Please retype the records below exactly, from the first line down to and including the line with "match e.par.find? pas.contains with".

START Dataset records

-- ==== Sys2Proof/Machine/Faults.lean ====
section
/-! DEFINITION. Completion records (R188–R191), and the ends of operations (R189, R423). -/
namespace Sys2Proof.Machine

/-! ### Completion records (R188–R191) -/

/-- A field of a descriptor's flags (R181). -/
def Op.flag (o : Op) (i : Nat) : Bool := bitOn (descBytes o.desc 1 1) i

/-- The party of a fault record that an operation is (R422). -/
def Op.party (o : Op) : PartyRec := ⟨o.ctx, o.gen, o.vcid, o.ring, o.seq⟩

/-- The size of a ring in slots (R169). -/
def State.ringSize (s : State) (r : Nat) : Nat := 2 ^ s.get (Reg.SUB_RING_CFG_SIZE_LOG2 r)

/-- The addresses of a ring's parts: descriptors, completion records, control block (R205). -/
def State.ringBase (s : State) (r : Nat) : Nat :=
  s.get (Reg.SUB_RING_RING_LO_BASE_LO r) * 2 ^ 12 + s.get (Reg.SUB_RING_RING_HI_BASE_HI r) * 2 ^ 32
def State.cqBase (s : State) (r : Nat) : Nat :=
  s.get (Reg.SUB_RING_CQ_LO_BASE_LO r) * 2 ^ 12 + s.get (Reg.SUB_RING_CQ_HI_BASE_HI r) * 2 ^ 32
def State.cbBase (s : State) (r : Nat) : Nat :=
  s.get (Reg.SUB_RING_CB_LO_BASE_LO r) * 2 ^ 6 + s.get (Reg.SUB_RING_CB_HI_BASE_HI r) * 2 ^ 32

/-- The context bound to a ring. -/
def State.ringCtx (s : State) (r : Nat) : Nat := s.get (Reg.SUB_RING_CTX_CONTEXT r)

/-- A hub unit's write for a party fails: a record, and dirt. -/
def State.hubFault (s : State) (p : PartyRec) (kind code : Nat) (detail : List (Nat × Nat)) : State :=
  (s.logRec ({ code := code, unitKind := kind, p1 := some p, detail := detail } : FaultRec)).dirty p.ctx 1

/-- A write of a hub unit at PAs for a party: its controller's check (R341: location 3), the pages' pre-images (R402) and dirty
bits (R397), and MEM_UE where it covers part of a poisoned granule (R157). While the shadow pool is full the state holds the
write. ADDR of a PERMISSION is the PA: DESIGN CHOICE (log entry 146). -/
def State.hubStore (s : State) (h : HeldWrite) (e : MemErr := {}) : State × Bool :=
  let pas := h.cells.map (·.1)
  match e.par.find? pas.contains with
  | some pa => ((s.countCheck 6 2 0 (pa % 4096) (some h.party.ctx)).hubFault h.party h.kind fCheckFail (checkDetail 6 0 (pa / 4096 * 4096)), true)
  | none => match s.writeCheck h.party.ctx pas e with
  | some b => ((s.countCheck 3 3 (memOf b) 0 (some h.party.ctx)).hubFault h.party h.kind fCheckFail (checkDetail 3 0 b), true)
  | none => match s.touchPages .hub (pagesOf pas) with
    | .noPool => (s.hubFault h.party h.kind fPermission [(1, 10), (8, pas.headD 0)], true)
    | .full => (s, false)
    | .go t => match t.partialPoison h.cells with
      | [] => (t.store h.cells, true)
      | g :: _ => ((t.store h.cells).ueRecord h.party h.kind 0 g, true)

/-- A hub unit writes, or waits behind those that wait already (R402). -/
def State.hubWrite (s : State) (h : HeldWrite) (e : MemErr := {}) : State :=
  let wait (t : State) : State := (t.waitShadow .hub).modCkp fun k => { k with held := k.held ++ [h] }
  if !s.ckp.held.isEmpty then wait s
  else match s.hubStore h e with
    | (t, true) => t
    | (t, false) => wait t

/-- Writes that wait go on, in order, as far as the pool allows (R402). -/
def heldWrites : Nat → State → State
  | 0, s => s
  | n + 1, s =>
    match s.ckp.held with
    | [] => s.unwait .hub
    | h :: l => match (s.modCkp fun k => { k with held := l }).hubStore h with
      | (t, true) => heldWrites n t
      | (_, false) => s.waitShadow .hub
def State.flushHeld (s : State) : State := heldWrites (s.ckp.held.length + 1) s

END Dataset records

Expected answer:
-- ==== Sys2Proof/Machine/Faults.lean ====
section
/-! DEFINITION. Completion records (R188–R191), and the ends of operations (R189, R423). -/
namespace Sys2Proof.Machine

/-! ### Completion records (R188–R191) -/

/-- A field of a descriptor's flags (R181). -/
def Op.flag (o : Op) (i : Nat) : Bool := bitOn (descBytes o.desc 1 1) i

/-- The party of a fault record that an operation is (R422). -/
def Op.party (o : Op) : PartyRec := ⟨o.ctx, o.gen, o.vcid, o.ring, o.seq⟩

/-- The size of a ring in slots (R169). -/
def State.ringSize (s : State) (r : Nat) : Nat := 2 ^ s.get (Reg.SUB_RING_CFG_SIZE_LOG2 r)

/-- The addresses of a ring's parts: descriptors, completion records, control block (R205). -/
def State.ringBase (s : State) (r : Nat) : Nat :=
  s.get (Reg.SUB_RING_RING_LO_BASE_LO r) * 2 ^ 12 + s.get (Reg.SUB_RING_RING_HI_BASE_HI r) * 2 ^ 32
def State.cqBase (s : State) (r : Nat) : Nat :=
  s.get (Reg.SUB_RING_CQ_LO_BASE_LO r) * 2 ^ 12 + s.get (Reg.SUB_RING_CQ_HI_BASE_HI r) * 2 ^ 32
def State.cbBase (s : State) (r : Nat) : Nat :=
  s.get (Reg.SUB_RING_CB_LO_BASE_LO r) * 2 ^ 6 + s.get (Reg.SUB_RING_CB_HI_BASE_HI r) * 2 ^ 32

/-- The context bound to a ring. -/
def State.ringCtx (s : State) (r : Nat) : Nat := s.get (Reg.SUB_RING_CTX_CONTEXT r)

/-- A hub unit's write for a party fails: a record, and dirt. -/
def State.hubFault (s : State) (p : PartyRec) (kind code : Nat) (detail : List (Nat × Nat)) : State :=
  (s.logRec ({ code := code, unitKind := kind, p1 := some p, detail := detail } : FaultRec)).dirty p.ctx 1

/-- A write of a hub unit at PAs for a party: its controller's check (R341: location 3), the pages' pre-images (R402) and dirty
bits (R397), and MEM_UE where it covers part of a poisoned granule (R157). While the shadow pool is full the state holds the
write. ADDR of a PERMISSION is the PA: DESIGN CHOICE (log entry 146). -/
def State.hubStore (s : State) (h : HeldWrite) (e : MemErr := {}) : State × Bool :=
  let pas := h.cells.map (·.1)
  match e.par.find? pas.contains with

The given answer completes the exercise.